**Work to be completed:**
Return, exactly and in full, the lines of the records below starting at the one with "let n := iterations w" and ending at the one with "let (seed, r) := freshMany (3", and no other lines.

━━━━━ Exercise data ━━━━━

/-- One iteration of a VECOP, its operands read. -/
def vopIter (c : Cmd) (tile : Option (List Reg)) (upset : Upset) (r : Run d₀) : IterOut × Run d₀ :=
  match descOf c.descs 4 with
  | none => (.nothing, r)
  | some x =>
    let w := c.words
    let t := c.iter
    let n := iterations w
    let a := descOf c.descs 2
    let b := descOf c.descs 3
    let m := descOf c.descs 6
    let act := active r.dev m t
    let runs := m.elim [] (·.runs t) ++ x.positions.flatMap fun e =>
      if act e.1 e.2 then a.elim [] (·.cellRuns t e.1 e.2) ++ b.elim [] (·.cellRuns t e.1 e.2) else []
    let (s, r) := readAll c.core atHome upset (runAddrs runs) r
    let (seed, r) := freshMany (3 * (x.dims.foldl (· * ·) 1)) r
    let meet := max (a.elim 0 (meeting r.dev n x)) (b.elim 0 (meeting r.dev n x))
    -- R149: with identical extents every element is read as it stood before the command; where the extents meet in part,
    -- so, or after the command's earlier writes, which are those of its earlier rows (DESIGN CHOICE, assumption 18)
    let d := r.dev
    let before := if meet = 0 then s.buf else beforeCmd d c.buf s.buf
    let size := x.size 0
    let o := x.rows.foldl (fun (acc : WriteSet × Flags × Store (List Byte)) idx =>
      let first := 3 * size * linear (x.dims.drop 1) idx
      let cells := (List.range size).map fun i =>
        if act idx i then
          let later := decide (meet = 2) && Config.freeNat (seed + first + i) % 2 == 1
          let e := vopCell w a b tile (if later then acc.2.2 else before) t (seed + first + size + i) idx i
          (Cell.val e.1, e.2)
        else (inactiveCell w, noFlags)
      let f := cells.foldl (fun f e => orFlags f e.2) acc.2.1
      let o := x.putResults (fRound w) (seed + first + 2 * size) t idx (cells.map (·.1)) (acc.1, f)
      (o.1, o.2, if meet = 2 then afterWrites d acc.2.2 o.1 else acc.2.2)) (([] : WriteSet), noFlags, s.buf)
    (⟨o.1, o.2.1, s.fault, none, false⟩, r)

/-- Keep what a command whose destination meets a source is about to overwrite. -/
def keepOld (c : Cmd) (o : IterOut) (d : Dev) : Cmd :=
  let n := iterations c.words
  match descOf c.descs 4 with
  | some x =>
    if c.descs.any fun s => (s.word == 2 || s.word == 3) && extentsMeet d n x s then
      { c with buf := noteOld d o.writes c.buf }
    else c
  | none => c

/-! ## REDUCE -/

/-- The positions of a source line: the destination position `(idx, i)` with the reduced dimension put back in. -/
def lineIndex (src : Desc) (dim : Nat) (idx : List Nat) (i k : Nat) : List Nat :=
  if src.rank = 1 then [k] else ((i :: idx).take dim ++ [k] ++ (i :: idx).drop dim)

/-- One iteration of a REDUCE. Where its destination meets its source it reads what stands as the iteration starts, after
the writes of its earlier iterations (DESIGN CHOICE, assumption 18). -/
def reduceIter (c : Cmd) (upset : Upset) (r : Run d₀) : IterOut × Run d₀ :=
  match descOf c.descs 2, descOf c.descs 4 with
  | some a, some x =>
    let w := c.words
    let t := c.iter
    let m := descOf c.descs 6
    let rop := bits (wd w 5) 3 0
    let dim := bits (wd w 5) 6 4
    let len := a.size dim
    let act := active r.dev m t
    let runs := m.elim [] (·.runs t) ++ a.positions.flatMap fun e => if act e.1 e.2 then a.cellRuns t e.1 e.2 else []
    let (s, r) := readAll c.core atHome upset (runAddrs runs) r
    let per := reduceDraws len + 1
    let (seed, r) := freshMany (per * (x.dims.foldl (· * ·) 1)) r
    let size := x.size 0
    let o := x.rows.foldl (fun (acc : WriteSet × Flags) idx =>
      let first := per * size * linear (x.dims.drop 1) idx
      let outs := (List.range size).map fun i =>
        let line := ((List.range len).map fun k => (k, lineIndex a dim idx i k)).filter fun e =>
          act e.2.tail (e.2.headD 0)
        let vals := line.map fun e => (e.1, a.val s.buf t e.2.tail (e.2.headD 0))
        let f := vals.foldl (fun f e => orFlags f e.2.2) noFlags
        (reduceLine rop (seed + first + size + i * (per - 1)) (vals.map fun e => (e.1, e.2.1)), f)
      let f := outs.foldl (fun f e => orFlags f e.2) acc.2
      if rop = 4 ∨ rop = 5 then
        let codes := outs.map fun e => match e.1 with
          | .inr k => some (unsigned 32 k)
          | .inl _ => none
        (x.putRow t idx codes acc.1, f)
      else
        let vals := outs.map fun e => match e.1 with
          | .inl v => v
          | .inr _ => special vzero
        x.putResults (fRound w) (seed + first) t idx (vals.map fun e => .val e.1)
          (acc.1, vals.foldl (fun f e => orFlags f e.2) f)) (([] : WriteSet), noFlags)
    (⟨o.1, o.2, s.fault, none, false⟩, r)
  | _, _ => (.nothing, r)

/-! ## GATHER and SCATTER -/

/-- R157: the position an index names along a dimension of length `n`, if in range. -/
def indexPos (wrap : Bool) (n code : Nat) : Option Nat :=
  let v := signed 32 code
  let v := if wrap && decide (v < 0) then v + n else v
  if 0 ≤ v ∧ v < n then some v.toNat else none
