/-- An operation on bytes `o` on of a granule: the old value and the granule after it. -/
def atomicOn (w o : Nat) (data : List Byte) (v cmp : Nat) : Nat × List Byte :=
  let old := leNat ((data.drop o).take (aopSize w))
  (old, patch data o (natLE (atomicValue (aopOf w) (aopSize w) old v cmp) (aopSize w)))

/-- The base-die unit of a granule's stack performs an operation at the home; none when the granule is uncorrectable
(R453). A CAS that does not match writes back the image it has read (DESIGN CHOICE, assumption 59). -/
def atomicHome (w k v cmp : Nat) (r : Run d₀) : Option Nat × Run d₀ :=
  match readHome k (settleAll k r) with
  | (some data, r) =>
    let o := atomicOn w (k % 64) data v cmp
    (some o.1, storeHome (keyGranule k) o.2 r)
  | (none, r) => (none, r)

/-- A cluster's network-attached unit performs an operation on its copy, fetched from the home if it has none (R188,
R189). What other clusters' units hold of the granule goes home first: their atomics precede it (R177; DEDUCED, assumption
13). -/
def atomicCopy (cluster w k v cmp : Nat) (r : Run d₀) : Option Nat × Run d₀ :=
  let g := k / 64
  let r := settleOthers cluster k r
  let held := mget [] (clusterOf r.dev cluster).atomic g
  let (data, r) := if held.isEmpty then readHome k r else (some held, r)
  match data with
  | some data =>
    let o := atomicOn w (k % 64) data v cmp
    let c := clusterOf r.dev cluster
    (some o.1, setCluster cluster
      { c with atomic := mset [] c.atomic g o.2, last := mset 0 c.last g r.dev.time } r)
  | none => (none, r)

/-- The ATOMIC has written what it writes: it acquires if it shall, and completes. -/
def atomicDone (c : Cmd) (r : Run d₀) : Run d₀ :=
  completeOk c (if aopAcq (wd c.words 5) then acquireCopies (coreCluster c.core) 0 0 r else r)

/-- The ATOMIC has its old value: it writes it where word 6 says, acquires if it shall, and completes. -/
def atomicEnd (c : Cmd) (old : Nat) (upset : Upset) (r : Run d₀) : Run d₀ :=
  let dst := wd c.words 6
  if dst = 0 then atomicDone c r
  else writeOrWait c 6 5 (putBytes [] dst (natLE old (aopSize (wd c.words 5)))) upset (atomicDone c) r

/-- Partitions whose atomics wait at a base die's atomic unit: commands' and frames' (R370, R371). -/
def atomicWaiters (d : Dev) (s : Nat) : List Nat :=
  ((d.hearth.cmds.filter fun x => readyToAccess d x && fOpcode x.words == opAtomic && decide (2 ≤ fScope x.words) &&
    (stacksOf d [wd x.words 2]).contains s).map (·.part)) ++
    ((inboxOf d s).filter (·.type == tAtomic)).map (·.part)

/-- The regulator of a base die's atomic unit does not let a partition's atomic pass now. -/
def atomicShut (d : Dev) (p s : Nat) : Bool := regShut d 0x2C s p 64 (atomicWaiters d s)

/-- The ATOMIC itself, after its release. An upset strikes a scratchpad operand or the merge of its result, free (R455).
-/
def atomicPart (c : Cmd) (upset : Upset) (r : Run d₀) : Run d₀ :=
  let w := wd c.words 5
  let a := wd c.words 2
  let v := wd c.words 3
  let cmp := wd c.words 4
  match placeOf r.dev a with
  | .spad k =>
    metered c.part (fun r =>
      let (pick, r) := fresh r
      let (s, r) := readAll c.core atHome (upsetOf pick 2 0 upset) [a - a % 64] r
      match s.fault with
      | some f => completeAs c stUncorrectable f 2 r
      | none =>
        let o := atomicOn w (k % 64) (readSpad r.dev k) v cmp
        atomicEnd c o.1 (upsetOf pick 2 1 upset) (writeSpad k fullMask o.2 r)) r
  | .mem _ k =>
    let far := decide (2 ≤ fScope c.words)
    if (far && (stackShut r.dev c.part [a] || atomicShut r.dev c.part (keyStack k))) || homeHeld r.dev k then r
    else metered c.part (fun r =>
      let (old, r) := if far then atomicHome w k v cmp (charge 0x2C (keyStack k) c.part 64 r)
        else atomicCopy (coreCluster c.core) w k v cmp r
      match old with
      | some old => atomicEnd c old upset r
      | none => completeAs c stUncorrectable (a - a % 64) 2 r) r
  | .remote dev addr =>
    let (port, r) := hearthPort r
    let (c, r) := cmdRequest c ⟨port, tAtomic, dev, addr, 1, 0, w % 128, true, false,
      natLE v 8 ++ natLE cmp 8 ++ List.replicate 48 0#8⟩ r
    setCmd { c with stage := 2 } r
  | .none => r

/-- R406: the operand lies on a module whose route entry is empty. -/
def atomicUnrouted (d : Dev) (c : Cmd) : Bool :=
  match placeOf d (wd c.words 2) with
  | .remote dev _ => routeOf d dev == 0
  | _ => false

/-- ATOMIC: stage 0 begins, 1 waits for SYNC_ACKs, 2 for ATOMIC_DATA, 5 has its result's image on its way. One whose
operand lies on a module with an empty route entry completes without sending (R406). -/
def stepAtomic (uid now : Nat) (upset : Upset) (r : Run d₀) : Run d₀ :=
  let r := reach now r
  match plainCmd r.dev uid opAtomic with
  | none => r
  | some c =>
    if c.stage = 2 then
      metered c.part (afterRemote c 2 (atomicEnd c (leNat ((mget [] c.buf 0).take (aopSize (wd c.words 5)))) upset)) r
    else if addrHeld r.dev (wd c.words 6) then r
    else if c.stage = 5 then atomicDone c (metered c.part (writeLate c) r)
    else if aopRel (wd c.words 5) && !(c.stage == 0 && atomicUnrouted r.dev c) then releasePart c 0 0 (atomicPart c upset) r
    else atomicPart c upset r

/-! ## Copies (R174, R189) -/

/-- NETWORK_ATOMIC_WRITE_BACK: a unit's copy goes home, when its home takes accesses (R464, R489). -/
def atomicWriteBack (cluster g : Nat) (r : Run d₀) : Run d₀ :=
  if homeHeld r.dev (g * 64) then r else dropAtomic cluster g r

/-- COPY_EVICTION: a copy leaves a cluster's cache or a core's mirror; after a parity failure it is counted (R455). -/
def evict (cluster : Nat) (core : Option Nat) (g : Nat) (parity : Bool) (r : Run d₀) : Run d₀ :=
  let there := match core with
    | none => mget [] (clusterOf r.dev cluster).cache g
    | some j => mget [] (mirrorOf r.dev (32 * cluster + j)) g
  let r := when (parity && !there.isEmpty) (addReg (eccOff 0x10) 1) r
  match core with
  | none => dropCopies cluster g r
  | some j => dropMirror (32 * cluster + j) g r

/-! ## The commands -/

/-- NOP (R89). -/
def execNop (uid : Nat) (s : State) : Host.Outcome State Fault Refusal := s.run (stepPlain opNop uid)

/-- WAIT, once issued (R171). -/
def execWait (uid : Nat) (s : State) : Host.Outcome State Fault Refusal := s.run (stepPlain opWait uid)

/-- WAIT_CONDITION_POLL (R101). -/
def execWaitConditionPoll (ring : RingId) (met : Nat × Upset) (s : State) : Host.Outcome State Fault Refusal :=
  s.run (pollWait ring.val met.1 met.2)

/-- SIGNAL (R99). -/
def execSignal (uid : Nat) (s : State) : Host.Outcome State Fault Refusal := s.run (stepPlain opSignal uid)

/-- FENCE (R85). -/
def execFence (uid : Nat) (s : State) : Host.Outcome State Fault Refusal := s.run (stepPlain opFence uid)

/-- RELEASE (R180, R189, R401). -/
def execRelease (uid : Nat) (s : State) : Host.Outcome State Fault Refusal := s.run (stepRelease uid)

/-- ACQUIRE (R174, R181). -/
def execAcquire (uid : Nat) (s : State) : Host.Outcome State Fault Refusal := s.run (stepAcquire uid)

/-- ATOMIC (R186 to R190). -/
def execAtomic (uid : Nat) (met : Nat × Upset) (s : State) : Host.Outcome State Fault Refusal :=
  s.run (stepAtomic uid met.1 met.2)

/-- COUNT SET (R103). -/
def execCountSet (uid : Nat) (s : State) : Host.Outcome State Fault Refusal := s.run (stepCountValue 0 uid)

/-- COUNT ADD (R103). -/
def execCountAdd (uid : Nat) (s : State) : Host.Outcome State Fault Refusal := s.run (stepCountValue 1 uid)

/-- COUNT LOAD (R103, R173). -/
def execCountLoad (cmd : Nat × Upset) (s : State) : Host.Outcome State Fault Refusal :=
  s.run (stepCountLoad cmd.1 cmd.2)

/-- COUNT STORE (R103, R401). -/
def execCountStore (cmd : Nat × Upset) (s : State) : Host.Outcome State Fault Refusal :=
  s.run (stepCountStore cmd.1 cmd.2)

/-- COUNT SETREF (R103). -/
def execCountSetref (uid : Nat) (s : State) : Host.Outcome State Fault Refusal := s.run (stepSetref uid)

━━━━━

**Answer below:**
    let n := iterations w
    let a := descOf c.descs 2
    let b := descOf c.descs 3
    let m := descOf c.descs 6
    let act := active r.dev m t
    let runs := m.elim [] (·.runs t) ++ x.positions.flatMap fun e =>
      if act e.1 e.2 then a.elim [] (·.cellRuns t e.1 e.2) ++ b.elim [] (·.cellRuns t e.1 e.2) else []
    let (s, r) := readAll c.core atHome upset (runAddrs runs) r
    let (seed, r) := freshMany (3 * (x.dims.foldl (· * ·) 1)) r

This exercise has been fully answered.